Available data:
-- ==== Sys2Proof/Certificates/Slice0/Obligations.lean ====
section
/-! DEFINITION. The statements for the provers. Each docstring names the sentence of the spec it formalises. -/

open Sys2Proof Sys2Proof.Machine Sys2Proof.Safety

/-! ## Reset, step and decoding -/

/-- 70_reset_and_hazards.md R320: reset is one atomic transition to `FLT = 0` and `⊥` everywhere else, whatever the state
before, with `STATUS = 0x00`. The reset is the event the host has pending (log entry 1). -/
def Obligations.ResetEmptiesEveryRegister : Prop :=
  ∀ (s : State) (rest : List HostEvent), s.port = .reset :: rest →
    ∃ t, step s = .next t ∧ t.flt = .ok ∧ t.alg = none ∧ t.rc = none ∧ t.msg = none ∧ t.dg = none ∧ t.fold = none ∧
      t.otp = none ∧ t.p = none ∧ t.idx = none ∧ t.out = none ∧ hostStatus t = 0x00

/-- 10_state.md R39, the state right after reset, with `STATUS = 0x00`; the pending events and the build are the model's
choice (log entries 1 to 5). -/
def Obligations.ResetStateHoldsNoValue : Prop :=
  State.reset.flt = .ok ∧ State.reset.alg = none ∧ State.reset.rc = none ∧ State.reset.msg = none ∧
    State.reset.dg = none ∧ State.reset.fold = none ∧ State.reset.otp = none ∧ State.reset.p = none ∧
    State.reset.idx = none ∧ State.reset.out = none ∧ hostStatus State.reset = 0x00

/-- A step runs the decoded command: with a command pending whose word decodes to `i`, and `i` presentable to the build,
the step is `exec` of `i` on the state with that event taken off the list. -/
def Obligations.StepRunsDecodedCommand : Prop :=
  ∀ (s : State) (c : Command) (rest : List HostEvent) (i : Instr),
    s.port = .command c :: rest → decode c = .ok i → i.wf s.build = true → step s = exec i { s with port := rest }

/-- The host's events are taken one a step, in order (20_memory.md section 5), and with none pending a step changes nothing
(60_exceptions.md section 9). That they wait in a list of the state is the model's choice (log entries 1, 12 and 13). -/
def Obligations.StepTakesOnePendingEvent : Prop :=
  ∀ s t : State, step s = .next t → (s.port = [] → t = s) ∧ ∀ e rest, s.port = e :: rest → t.port = rest

/-- 30_encoding.md R133 (the spec marks it derived): exactly 18 bytes are legal, the other 238 are not; the decoder is total. -/
def Obligations.DecoderAcceptsExactlyLegalBytes : Prop :=
  (∀ c : Command, (∃ i, decode c = .ok i) ↔
    c.byte ∈ ([0x01, 0x11, 0x21, 0x02, 0x03, 0x04, 0x05, 0x06, 0x07, 0x08, 0x09, 0x0A, 0x0B, 0x1B, 0x2B, 0x0C, 0x1C,
      0x2C] : List Byte)) ∧
  ((List.range 256).filter fun n => (decodeTableWord 8 n).isNone).length = 238

/-- 30_encoding.md section 4: a reserved operation code, the reserved algorithm code, an algorithm code on a command that
takes none, and set reserved bits each raise F1 and change no other register. That the step also takes the command off the
list of pending events is the model's choice (log entry 1). -/
def Obligations.ReservedEncodingsRaiseF1 : Prop :=
  ∀ (s : State) (c : Command) (rest : List HostEvent), s.port = .command c :: rest → s.flt = .ok →
    (c.byte.extractLsb' 0 4 ∈ ([0x0, 0xD, 0xE, 0xF] : List (BitVec 4)) ∨
      (c.byte.extractLsb' 4 2 = 3 ∧ c.byte.extractLsb' 0 4 ∈ ([0x1, 0xB, 0xC] : List (BitVec 4))) ∨
      (c.byte.extractLsb' 4 2 ≠ 0 ∧ c.byte.extractLsb' 0 4 ∉ ([0x1, 0xB, 0xC] : List (BitVec 4))) ∨
      c.byte.extractLsb' 6 2 ≠ 0) →
    step s = .next { s with port := rest, flt := .f1 }

/-- Words written out from the table of 30_encoding.md R112 decode to the commands they stand for. -/
def Obligations.SampleWordsDecode : Prop :=
  decode ⟨0x11#8, 3, [0x61], [0x62]⟩ = .ok (.load .md5 3 [0x61] [0x62]) ∧
  decode ⟨0x02#8, 3, [0x61], [0x62]⟩ = .ok .hash ∧
  decode ⟨0x05#8, 0, [], []⟩ = .ok .asm ∧
  decode ⟨0x09#8, 0, [], []⟩ = .ok .lkup ∧
  decode ⟨0x2B#8, 7, [], [0xFF]⟩ = .ok (.chex .sha1 7 [] [0xFF]) ∧
  decode ⟨0x0C#8, 0, [0x00], []⟩ = .ok (.cword .md4 0 [0x00] [])

/-- Decode and encode agree both ways: every command's word and operands decode to it, and what decodes to a command has
that command's word and, for the three commands with operands, its operands. -/
def Obligations.DecodeEncodeAgree : Prop :=
  (∀ i : Instr, decode (encode i) = .ok i) ∧
  (∀ (c : Command) (i : Instr), decode c = .ok i →
    (encode i).byte = c.byte ∧ (startsDerivation i = true → encode i = c))

/-- The block never stops: every command, in every state, answers a next state, and leaves the configuration and the
host's pending events alone. That a command fault is a next state is 60_exceptions.md R290. -/
def Obligations.EveryCommandAnswersANextState : Prop :=
  ∀ (i : Instr) (s : State), ∃ t, exec i s = .next t ∧ t.build = s.build ∧ t.port = s.port

/-- The only refusal of a step is a command whose `SEQ` the build cannot carry (the model's choice, log entry 5, for what
60_exceptions.md R286 says cannot be put into the operand), and no step faults. -/
def Obligations.StepRefusesOnlyInexpressibleSeq : Prop :=
  ∀ s : State, (∀ f, step s ≠ .fault f) ∧
    ∀ r, step s = .refused r ↔ r = .seqNotExpressible ∧
      ∃ c rest i m, s.port = .command c :: rest ∧ decode c = .ok i ∧ startsDerivation i = true ∧
        s.build.seqMax = some m ∧ m < c.seq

Work item: Each line of the listing is to be reproduced verbatim.

Response:
-- ==== Sys2Proof/Certificates/Slice0/Obligations.lean ====
section
/-! DEFINITION. The statements for the provers. Each docstring names the sentence of the spec it formalises. -/

open Sys2Proof Sys2Proof.Machine Sys2Proof.Safety

/-! ## Reset, step and decoding -/

/-- 70_reset_and_hazards.md R320: reset is one atomic transition to `FLT = 0` and `⊥` everywhere else, whatever the state
before, with `STATUS = 0x00`. The reset is the event the host has pending (log entry 1). -/
def Obligations.ResetEmptiesEveryRegister : Prop :=
  ∀ (s : State) (rest : List HostEvent), s.port = .reset :: rest →
    ∃ t, step s = .next t ∧ t.flt = .ok ∧ t.alg = none ∧ t.rc = none ∧ t.msg = none ∧ t.dg = none ∧ t.fold = none ∧
      t.otp = none ∧ t.p = none ∧ t.idx = none ∧ t.out = none ∧ hostStatus t = 0x00

/-- 10_state.md R39, the state right after reset, with `STATUS = 0x00`; the pending events and the build are the model's
choice (log entries 1 to 5). -/
def Obligations.ResetStateHoldsNoValue : Prop :=
  State.reset.flt = .ok ∧ State.reset.alg = none ∧ State.reset.rc = none ∧ State.reset.msg = none ∧
    State.reset.dg = none ∧ State.reset.fold = none ∧ State.reset.otp = none ∧ State.reset.p = none ∧
    State.reset.idx = none ∧ State.reset.out = none ∧ hostStatus State.reset = 0x00

/-- A step runs the decoded command: with a command pending whose word decodes to `i`, and `i` presentable to the build,
the step is `exec` of `i` on the state with that event taken off the list. -/
def Obligations.StepRunsDecodedCommand : Prop :=
  ∀ (s : State) (c : Command) (rest : List HostEvent) (i : Instr),
    s.port = .command c :: rest → decode c = .ok i → i.wf s.build = true → step s = exec i { s with port := rest }

/-- The host's events are taken one a step, in order (20_memory.md section 5), and with none pending a step changes nothing
(60_exceptions.md section 9). That they wait in a list of the state is the model's choice (log entries 1, 12 and 13). -/
def Obligations.StepTakesOnePendingEvent : Prop :=
  ∀ s t : State, step s = .next t → (s.port = [] → t = s) ∧ ∀ e rest, s.port = e :: rest → t.port = rest

/-- 30_encoding.md R133 (the spec marks it derived): exactly 18 bytes are legal, the other 238 are not; the decoder is total. -/
def Obligations.DecoderAcceptsExactlyLegalBytes : Prop :=
  (∀ c : Command, (∃ i, decode c = .ok i) ↔
    c.byte ∈ ([0x01, 0x11, 0x21, 0x02, 0x03, 0x04, 0x05, 0x06, 0x07, 0x08, 0x09, 0x0A, 0x0B, 0x1B, 0x2B, 0x0C, 0x1C,
      0x2C] : List Byte)) ∧
  ((List.range 256).filter fun n => (decodeTableWord 8 n).isNone).length = 238

/-- 30_encoding.md section 4: a reserved operation code, the reserved algorithm code, an algorithm code on a command that
takes none, and set reserved bits each raise F1 and change no other register. That the step also takes the command off the
list of pending events is the model's choice (log entry 1). -/
def Obligations.ReservedEncodingsRaiseF1 : Prop :=
  ∀ (s : State) (c : Command) (rest : List HostEvent), s.port = .command c :: rest → s.flt = .ok →
    (c.byte.extractLsb' 0 4 ∈ ([0x0, 0xD, 0xE, 0xF] : List (BitVec 4)) ∨
      (c.byte.extractLsb' 4 2 = 3 ∧ c.byte.extractLsb' 0 4 ∈ ([0x1, 0xB, 0xC] : List (BitVec 4))) ∨
      (c.byte.extractLsb' 4 2 ≠ 0 ∧ c.byte.extractLsb' 0 4 ∉ ([0x1, 0xB, 0xC] : List (BitVec 4))) ∨
      c.byte.extractLsb' 6 2 ≠ 0) →
    step s = .next { s with port := rest, flt := .f1 }

/-- Words written out from the table of 30_encoding.md R112 decode to the commands they stand for. -/
def Obligations.SampleWordsDecode : Prop :=
  decode ⟨0x11#8, 3, [0x61], [0x62]⟩ = .ok (.load .md5 3 [0x61] [0x62]) ∧
  decode ⟨0x02#8, 3, [0x61], [0x62]⟩ = .ok .hash ∧
  decode ⟨0x05#8, 0, [], []⟩ = .ok .asm ∧
  decode ⟨0x09#8, 0, [], []⟩ = .ok .lkup ∧
  decode ⟨0x2B#8, 7, [], [0xFF]⟩ = .ok (.chex .sha1 7 [] [0xFF]) ∧
  decode ⟨0x0C#8, 0, [0x00], []⟩ = .ok (.cword .md4 0 [0x00] [])

/-- Decode and encode agree both ways: every command's word and operands decode to it, and what decodes to a command has
that command's word and, for the three commands with operands, its operands. -/
def Obligations.DecodeEncodeAgree : Prop :=
  (∀ i : Instr, decode (encode i) = .ok i) ∧
  (∀ (c : Command) (i : Instr), decode c = .ok i →
    (encode i).byte = c.byte ∧ (startsDerivation i = true → encode i = c))

/-- The block never stops: every command, in every state, answers a next state, and leaves the configuration and the
host's pending events alone. That a command fault is a next state is 60_exceptions.md R290. -/
def Obligations.EveryCommandAnswersANextState : Prop :=
  ∀ (i : Instr) (s : State), ∃ t, exec i s = .next t ∧ t.build = s.build ∧ t.port = s.port

/-- The only refusal of a step is a command whose `SEQ` the build cannot carry (the model's choice, log entry 5, for what
60_exceptions.md R286 says cannot be put into the operand), and no step faults. -/
def Obligations.StepRefusesOnlyInexpressibleSeq : Prop :=
  ∀ s : State, (∀ f, step s ≠ .fault f) ∧
    ∀ r, step s = .refused r ↔ r = .seqNotExpressible ∧
      ∃ c rest i m, s.port = .command c :: rest ∧ decode c = .ok i ∧ startsDerivation i = true ∧
        s.build.seqMax = some m ∧ m < c.seq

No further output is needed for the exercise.